As mentioned before, information involving the progression of tasks, the state of the asset and its perception of the world are shared with the Supervisor during the mission, and, if desired, with other assets. For example, during the execution of a move task the intended path, the remaining distance and the estimated time of arrival can be shared using Feedback messages. Another use for Feedback messages involves sharing observations of other (non-team) assets with the Supervisor and other Task Managers. Communication between Task Managers allows the Supervisor to send a task to multiple assets that require alignment during it execution. For instance, the search for suspect contacts or loitering ammunition are tasks that can be executed with multiple assets that work together, without the need for detailed coordination from the Supervisor.

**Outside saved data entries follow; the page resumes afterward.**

-- ==== Sys2Proof/Laws/Keeps/Ports.lean ====
section
/-! SUPPORT. What the functions of Machine/Ports.lean keep (`State.Keeps`): one lemma for each, cited by those of its callers. -/

namespace Sys2Proof.Machine

set_option linter.tactic.unusedName false

theorem State.setPortState_keeps {s₀ s : State} (p : ℕ) (v : ℕ) (h : s₀.Keeps s) : s₀.Keeps (State.setPortState s p v) := by
  unfold State.setPortState
  grind only [State.keeps_mk, outKeeps_next, outKeeps_fault, outKeeps_refused, State.setObj_keeps]

theorem State.leavePort_keeps {s₀ s : State} (p : ℕ) (h : s₀.Keeps s) : s₀.Keeps (State.leavePort s p) := by
  unfold State.leavePort
  (repeat' (
    first
    | with_reducible assumption
    | (extract_lets +onlyGivenNames x; refine keeps_suff (s₀ := s₀) x ?_ (fun _ => ?_); (on_goal 1 => subst x); (on_goal 2 => try
        clear_value x))
    | extract_lets +onlyGivenNames _
    | with_reducible (refine foldl_keeps ?_ (fun _ _ _ => ?_) <;> try beta_reduce)
    | with_reducible apply State.setObj_keeps
    | with_reducible apply State.setPort_keeps
    | with_reducible apply State.owe_keeps
    | with_reducible apply State.route_keeps
    | with_reducible (fail_if_no_progress apply State.keeps_mk)))

theorem State.portOut_keeps {s₀ s : State} (p : ℕ) (v : ℕ) (h : s₀.Keeps s) : s₀.Keeps (State.portOut s p v) := by
  unfold State.portOut
  grind only [State.keeps_mk, outKeeps_next, outKeeps_fault, outKeeps_refused, State.setPortState_keeps, State.leavePort_keeps]

theorem State.portHealth_keeps {s₀ s : State} (p : ℕ) (mask : ℕ) (h : s₀.Keeps s) : s₀.Keeps (State.portHealth s p mask) := by
  unfold State.portHealth
  grind only [State.keeps_mk, outKeeps_next, outKeeps_fault, outKeeps_refused, State.raise_keeps]

theorem State.takeSpare_keeps {s₀ s : State} (p : ℕ) (lane : ℕ) (h : s₀.Keeps s) : s₀.Keeps (State.takeSpare s p lane) := by
  unfold State.takeSpare
  grind only [State.keeps_mk, outKeeps_next, outKeeps_fault, outKeeps_refused, State.portHealth_keeps, State.setObj_keeps]

theorem State.writePortCtrl_keeps {s₀ s : State} (p : ℕ) (v : ℕ) (h : s₀.Keeps s) : s₀.Keeps (State.writePortCtrl s p v).1 := by
  unfold State.writePortCtrl
  grind only [State.keeps_mk, outKeeps_next, outKeeps_fault, outKeeps_refused, State.setObj_keeps, State.ok_keeps, State.portOut_keeps,
      State.setPort_keeps, State.setPortState_keeps, State.no_keeps, State.takeSpare_keeps]

theorem State.accepted_keeps {s₀ s : State} (p : ℕ) (f : Frame) (h : s₀.Keeps s) : s₀.Keeps (State.accepted s p f) := by
  unfold State.accepted
  grind only [State.keeps_mk, outKeeps_next, outKeeps_fault, outKeeps_refused, State.post_keeps, State.owe_keeps, State.hopDrop_keeps,
      State.errResp_keeps, State.route_keeps]

theorem State.agePort_keeps {s₀ s : State} (p : ℕ) (h : s₀.Keeps s) : s₀.Keeps (State.agePort s p) := by
  unfold State.agePort
  (repeat' (
    first
    | with_reducible assumption
    | extract_lets +onlyGivenNames _
    | with_reducible (refine foldl_keeps ?_ (fun _ _ _ => ?_) <;> try beta_reduce)
    | with_reducible apply State.hopDrop_keeps
    | with_reducible apply State.owe_keeps
    | with_reducible apply State.setPort_keeps))

theorem State.ageRouter_keeps {s₀ s : State} (h : s₀.Keeps s) : s₀.Keeps (State.ageRouter s) := by
  unfold State.ageRouter
  (repeat' (
    first
    | with_reducible assumption
    | extract_lets +onlyGivenNames _
    | with_reducible (refine foldl_keeps ?_ (fun _ _ _ => ?_) <;> try beta_reduce)
    | with_reducible apply State.hopDrop_keeps
    | with_reducible apply State.owe_keeps
    | with_reducible (fail_if_no_progress apply State.keeps_mk)))

theorem State.writeFenceVec_keeps {s₀ s : State} (v : ℕ) (h : s₀.Keeps s) : s₀.Keeps (State.writeFenceVec s v).1 := by
  unfold State.writeFenceVec
  (repeat' (
    first
    | with_reducible assumption
    | (extract_lets +onlyGivenNames x; refine keeps_suff (s₀ := s₀) x ?_ (fun _ => ?_); (on_goal 1 => subst x); (on_goal 2 => try
        clear_value x))
    | extract_lets +onlyGivenNames _
    | with_reducible (refine foldl_keeps ?_ (fun _ _ _ => ?_) <;> try beta_reduce)
    | with_reducible apply State.setObj_keeps
    | with_reducible apply State.ok_keeps
    | with_reducible apply State.errResp_keeps
    | with_reducible apply State.owe_keeps
    | with_reducible apply State.setPort_keeps
    | with_reducible apply ite_keeps))

theorem State.portIn_keeps {s₀ s : State} (p : ℕ) (h : s₀.Keeps s) : s₀.Keeps (State.portIn s p) := by
  unfold State.portIn
  grind only [State.keeps_mk, outKeeps_next, outKeeps_fault, outKeeps_refused, State.setPortState_keeps, State.pump_keeps,
      State.setPort_keeps, State.retryRouter_keeps]

theorem State.trainFail_keeps {s₀ s : State} (port : ℕ) (h : s₀.Keeps s) : s₀.Keeps (State.trainFail s port) := by
  unfold State.trainFail
  grind only [State.keeps_mk, outKeeps_next, outKeeps_fault, outKeeps_refused, State.setPort_keeps, State.setPortState_keeps]

theorem State.trained_keeps {s₀ s : State} (port : ℕ) (o : TrainOutcome) (h : s₀.Keeps s) : s₀.Keeps (State.trained s port o) := by
  unfold State.trained
  grind only [State.keeps_mk, outKeeps_next, outKeeps_fault, outKeeps_refused, State.setObj_keeps, State.portIn_keeps,
      State.driftEvent_keeps, State.count_keeps, State.trainFail_keeps, State.setPortState_keeps, State.takeSpare_keeps,
          State.portHealth_keeps]

theorem State.closeWindow_keeps {s₀ s : State} (h : s₀.Keeps s) : s₀.Keeps (State.closeWindow s) := by
  unfold State.closeWindow
  grind only [State.keeps_mk, outKeeps_next, outKeeps_fault, outKeeps_refused]

theorem State.laneSymbols_keeps {s₀ s : State} (p : ℕ) (l : List ℕ) (h : s₀.Keeps s) : s₀.Keeps (State.laneSymbols s p l) := by
  unfold State.laneSymbols
  (repeat' (
    first
    | with_reducible assumption
    | extract_lets +onlyGivenNames _
    | with_reducible (refine foldl_keeps ?_ (fun _ _ _ => ?_) <;> try beta_reduce)
    | with_reducible apply State.closeWindow_keeps
    | with_reducible (fail_if_no_progress apply State.keeps_mk)))

theorem State.linkReceive_keeps {s₀ s : State} (a : Arrival) (f : Frame) (h : s₀.Keeps s) : s₀.Keeps (State.linkReceive s a f).2 := by
  unfold State.linkReceive
  (repeat' (
    first
    | with_reducible assumption
    | (extract_lets +onlyGivenNames x; refine keeps_suff (s₀ := s₀) x ?_ (fun _ => ?_); (on_goal 1 => subst x); (on_goal 2 => try
        clear_value x))
    | extract_lets +onlyGivenNames _
    | with_reducible apply State.count_keeps
    | with_reducible apply State.laneSymbols_keeps
    | with_reducible apply State.send_keeps
    | with_reducible apply State.setPort_keeps
    | with_reducible apply ite_snd))

theorem State.remoteLanded_keeps {s₀ s : State} (core : ℕ) (resets : ℕ) (h : s₀.Keeps s) : s₀.Keeps (State.remoteLanded s core resets)
    := by
  unfold State.remoteLanded
  grind only [State.keeps_mk, outKeeps_next, outKeeps_fault, outKeeps_refused, State.setCore_keeps]

theorem State.remoteFailed_keeps {s₀ s : State} (core : ℕ) (resets : ℕ) (f : Frame) (code : ℕ) (h : s₀.Keeps s) : s₀.Keeps
    (State.remoteFailed s core resets f code) := by
  unfold State.remoteFailed
  grind only [State.keeps_mk, outKeeps_next, outKeeps_fault, outKeeps_refused, State.logEvent_keeps, State.count_keeps,
      State.remoteLanded_keeps]

theorem State.portTick_keeps {s₀ s : State} (p : ℕ) (h : s₀.Keeps s) : s₀.Keeps (State.portTick s p) := by
  unfold State.portTick
  (repeat' (
    first
    | with_reducible assumption
    | extract_lets +onlyGivenNames _
    | with_reducible apply State.count_keeps
    | with_reducible apply State.setPort_keeps
    | with_reducible apply State.trainFail_keeps
    | with_reducible apply ite_keeps
    | split))

theorem State.replayFrom_keeps {s₀ s : State} (port : ℕ) (from_ : ℕ) (h : s₀.Keeps s) : s₀.Keeps (State.replayFrom s port from_) := by
  unfold State.replayFrom
  (repeat' (
    first
    | with_reducible assumption
    | (extract_lets +onlyGivenNames x; refine keeps_suff (s₀ := s₀) x ?_ (fun _ => ?_); (on_goal 1 => subst x); (on_goal 2 => try
        clear_value x))
    | extract_lets +onlyGivenNames _
    | with_reducible (refine foldl_keeps ?_ (fun _ _ _ => ?_) <;> try beta_reduce)
    | with_reducible apply State.count_keeps
    | with_reducible apply State.setPort_keeps
    | with_reducible apply State.send_keeps))

theorem State.sendFrame_keeps {s₀ s : State} (f : Frame) (h : s₀.Keeps s) : s₀.Keeps (State.sendFrame s f) := by
  unfold State.sendFrame
  grind only [State.keeps_mk, outKeeps_next, outKeeps_fault, outKeeps_refused, State.inject_keeps, State.setCore_keeps]

theorem withPort_keeps {s₀ s : State} (p : ℕ) (k : Out) (h : s₀.Keeps s) (h_k : OutKeeps s₀ k) : OutKeeps s₀ (withPort s p k) := by
  unfold withPort
  grind only [State.keeps_mk, outKeeps_next, outKeeps_fault, outKeeps_refused]

theorem doAckTimer_keeps {s₀ s : State} (k : FlowKey) (h : s₀.Keeps s) : OutKeeps s₀ (doAckTimer k s) := by
  unfold doAckTimer
  grind only [State.keeps_mk, outKeeps_next, outKeeps_fault, outKeeps_refused, State.sendAck_keeps]

theorem doE2eResend_keeps {s₀ s : State} (k : FlowKey) (h : s₀.Keeps s) : OutKeeps s₀ (doE2eResend k s) := by
  unfold doE2eResend
  (repeat' (
    first
    | with_reducible assumption
    | (extract_lets +onlyGivenNames x; refine keeps_suff (s₀ := s₀) x ?_ (fun _ => ?_); (on_goal 1 => subst x); (on_goal 2 => try
        clear_value x))
    | extract_lets +onlyGivenNames _
    | with_reducible (refine foldl_keeps ?_ (fun _ _ _ => ?_) <;> try beta_reduce)
    | with_reducible apply State.count_keeps
    | with_reducible apply State.setTxFlow_keeps
    | with_reducible apply State.emitFlow_keeps
    | with_reducible apply outKeeps_next
    | with_reducible apply ite_out))

theorem doFrameAgeDrop_keeps {s₀ s : State} (h : s₀.Keeps s) : OutKeeps s₀ (doFrameAgeDrop s) := by
  unfold doFrameAgeDrop
  (repeat' (
    first
    | with_reducible assumption
    | extract_lets +onlyGivenNames _
    | with_reducible (refine foldl_keeps ?_ (fun _ _ _ => ?_) <;> try beta_reduce)
    | with_reducible apply State.agePort_keeps
    | with_reducible apply State.ageRouter_keeps
    | with_reducible apply outKeeps_next))

theorem doFrameRoute_keeps {s₀ s : State} (arrival : Option Arrival) (f : Frame) (h : s₀.Keeps s) : OutKeeps s₀ (doFrameRoute arrival f
    s) := by
  unfold doFrameRoute
  grind only [State.keeps_mk, outKeeps_next, outKeeps_fault, outKeeps_refused, State.sendFrame_keeps, withPort_keeps,
      State.linkReceive_keeps, State.accepted_keeps]

theorem doLinkControlBlock_keeps {s₀ s : State} (port : ℕ) (h : s₀.Keeps s) : OutKeeps s₀ (doLinkControlBlock port s) := by
  unfold doLinkControlBlock
  grind only [State.keeps_mk, outKeeps_next, outKeeps_fault, outKeeps_refused, withPort_keeps, State.send_keeps, State.setPort_keeps]

theorem doLinkControlBlockReceived_keeps {s₀ s : State} (port : ℕ) (acked : ℕ) (credits : List (ℕ × ℕ)) (h : s₀.Keeps s) : OutKeeps s₀
    (doLinkControlBlockReceived port acked credits s) := by
  unfold doLinkControlBlockReceived
  grind only [State.keeps_mk, outKeeps_next, outKeeps_fault, outKeeps_refused, withPort_keeps, State.pump_keeps, State.setPort_keeps]

theorem doLinkReplayTimeout_keeps {s₀ s : State} (port : ℕ) (h : s₀.Keeps s) : OutKeeps s₀ (doLinkReplayTimeout port s) := by
  unfold doLinkReplayTimeout
  grind only [State.keeps_mk, outKeeps_next, outKeeps_fault, outKeeps_refused, withPort_keeps, State.replayFrom_keeps]

theorem doNak_keeps {s₀ s : State} (port : ℕ) (seqNo : ℕ) (h : s₀.Keeps s) : OutKeeps s₀ (doNak port seqNo s) := by
  unfold doNak
  grind only [State.keeps_mk, outKeeps_next, outKeeps_fault, outKeeps_refused, withPort_keeps, State.replayFrom_keeps]

theorem doPathLost_keeps {s₀ s : State} (k : FlowKey) (h : s₀.Keeps s) : OutKeeps s₀ (doPathLost k s) := by
  unfold doPathLost
  grind only [State.keeps_mk, outKeeps_next, outKeeps_fault, outKeeps_refused, State.losePath_keeps]

theorem doPortRetrain_keeps {s₀ s : State} (port : ℕ) (lost : Bool) (h : s₀.Keeps s) : OutKeeps s₀ (doPortRetrain port lost s) := by
  unfold doPortRetrain
  grind only [State.keeps_mk, outKeeps_next, outKeeps_fault, outKeeps_refused, withPort_keeps, State.portHealth_keeps,
      State.count_keeps, State.portOut_keeps]

theorem doPortRetry_keeps {s₀ s : State} (port : ℕ) (h : s₀.Keeps s) : OutKeeps s₀ (doPortRetry port s) := by
  unfold doPortRetry
  grind only [State.keeps_mk, outKeeps_next, outKeeps_fault, outKeeps_refused, withPort_keeps, State.setPort_keeps,
      State.setPortState_keeps]

theorem doReleaseBufferPerform_keeps {s₀ s : State} (core : ℕ) (h : s₀.Keeps s) : OutKeeps s₀ (doReleaseBufferPerform core s) := by
  unfold doReleaseBufferPerform
  (repeat' (
    first
    | with_reducible assumption
    | (extract_lets +onlyGivenNames x; refine keeps_suff (s₀ := s₀) x ?_ (fun _ => ?_); (on_goal 1 => subst x); (on_goal 2 => try
        clear_value x))
    | extract_lets +onlyGivenNames _
    | with_reducible apply withCore_keeps
    | with_reducible apply State.setCore_keeps
    | with_reducible apply State.post_keeps
    | with_reducible apply State.inject_keeps
    | with_reducible apply State.refuseWp_keeps
    | with_reducible apply State.count_keeps
    | with_reducible apply State.registerTimed_keeps
    | with_reducible apply State.setCoreSt_keeps
    | with_reducible apply outKeeps_next
    | with_reducible apply ite_out
    | split))

theorem doRetrainDone_keeps {s₀ s : State} (port : ℕ) (o : TrainOutcome) (h : s₀.Keeps s) : OutKeeps s₀ (doRetrainDone port o s) := by
  unfold doRetrainDone
  grind only [State.keeps_mk, outKeeps_next, outKeeps_fault, outKeeps_refused, withPort_keeps, State.trained_keeps]

end Sys2Proof.Machine
end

6. Implementation and Demonstration

6.1. Implementation

The structure of the plan, its construction by the Planner, and the coordinated execution by the Supervisor and asset Task Managers were implemented in Python, according to the architecture as given in Figure 9. The Task Manager was implemented as a ROS2 node. Python packages that were used included SimPy as the discrete event simulation framework, pyzmq for messaging, and NetworkX and Matplotlib for visualization of task templates and elements of the plan. The execution of the basic tasks by the Task Managers are simulated within the game engine Unity.
The interactions between the Supervisor and Task Managers were implemented using a publish–subscribe messaging system to transfer ICTUS messages. For the communication between the Task Managers and the physical representation of the assets in the Unity scene, a connection via ROS2 was used.
Figure 9 shows the higher-level architecture of the implementation, that is, the main components and the connections between these components. The inputs to the Planner include the operator-provided mission parameters, together with the in the design-phase-determined mission templates and world models. The inputs contain information on the military doctrine, including a hierarchy of tasks and reasoning capabilities on, e.g., terrain and enemy behavior. The output of the Planner is the plan, which consists of tasks (which in turn can contain subtasks). The Supervisor receives the plan and has an execution mediator, called the Executor, which allows it to interact with one or more Task Managers via messages containing tasks. The Task Managers interact with the physical representation of the assets in the simulation environment, the Unity scene. Information that the Task Managers share with the Supervisor, summarized here as Task feedback, is forwarded by the Executor to the Assessor, which uses this information to perform Situation assessment and Plan Assessment. This assessment of “what is observed” and “what is achieved” results in runtime data that are shared via the Blackboard object.
Figure 9. The ICTUS system architecture that has been implemented. The plan object specifies, for each platform, the actions and the order in which they are to be performed, see Figure 10.
Figure 9. The ICTUS system architecture that has been implemented. The plan object specifies, for each platform, the actions and the order in which they are to be performed, see Figure 10.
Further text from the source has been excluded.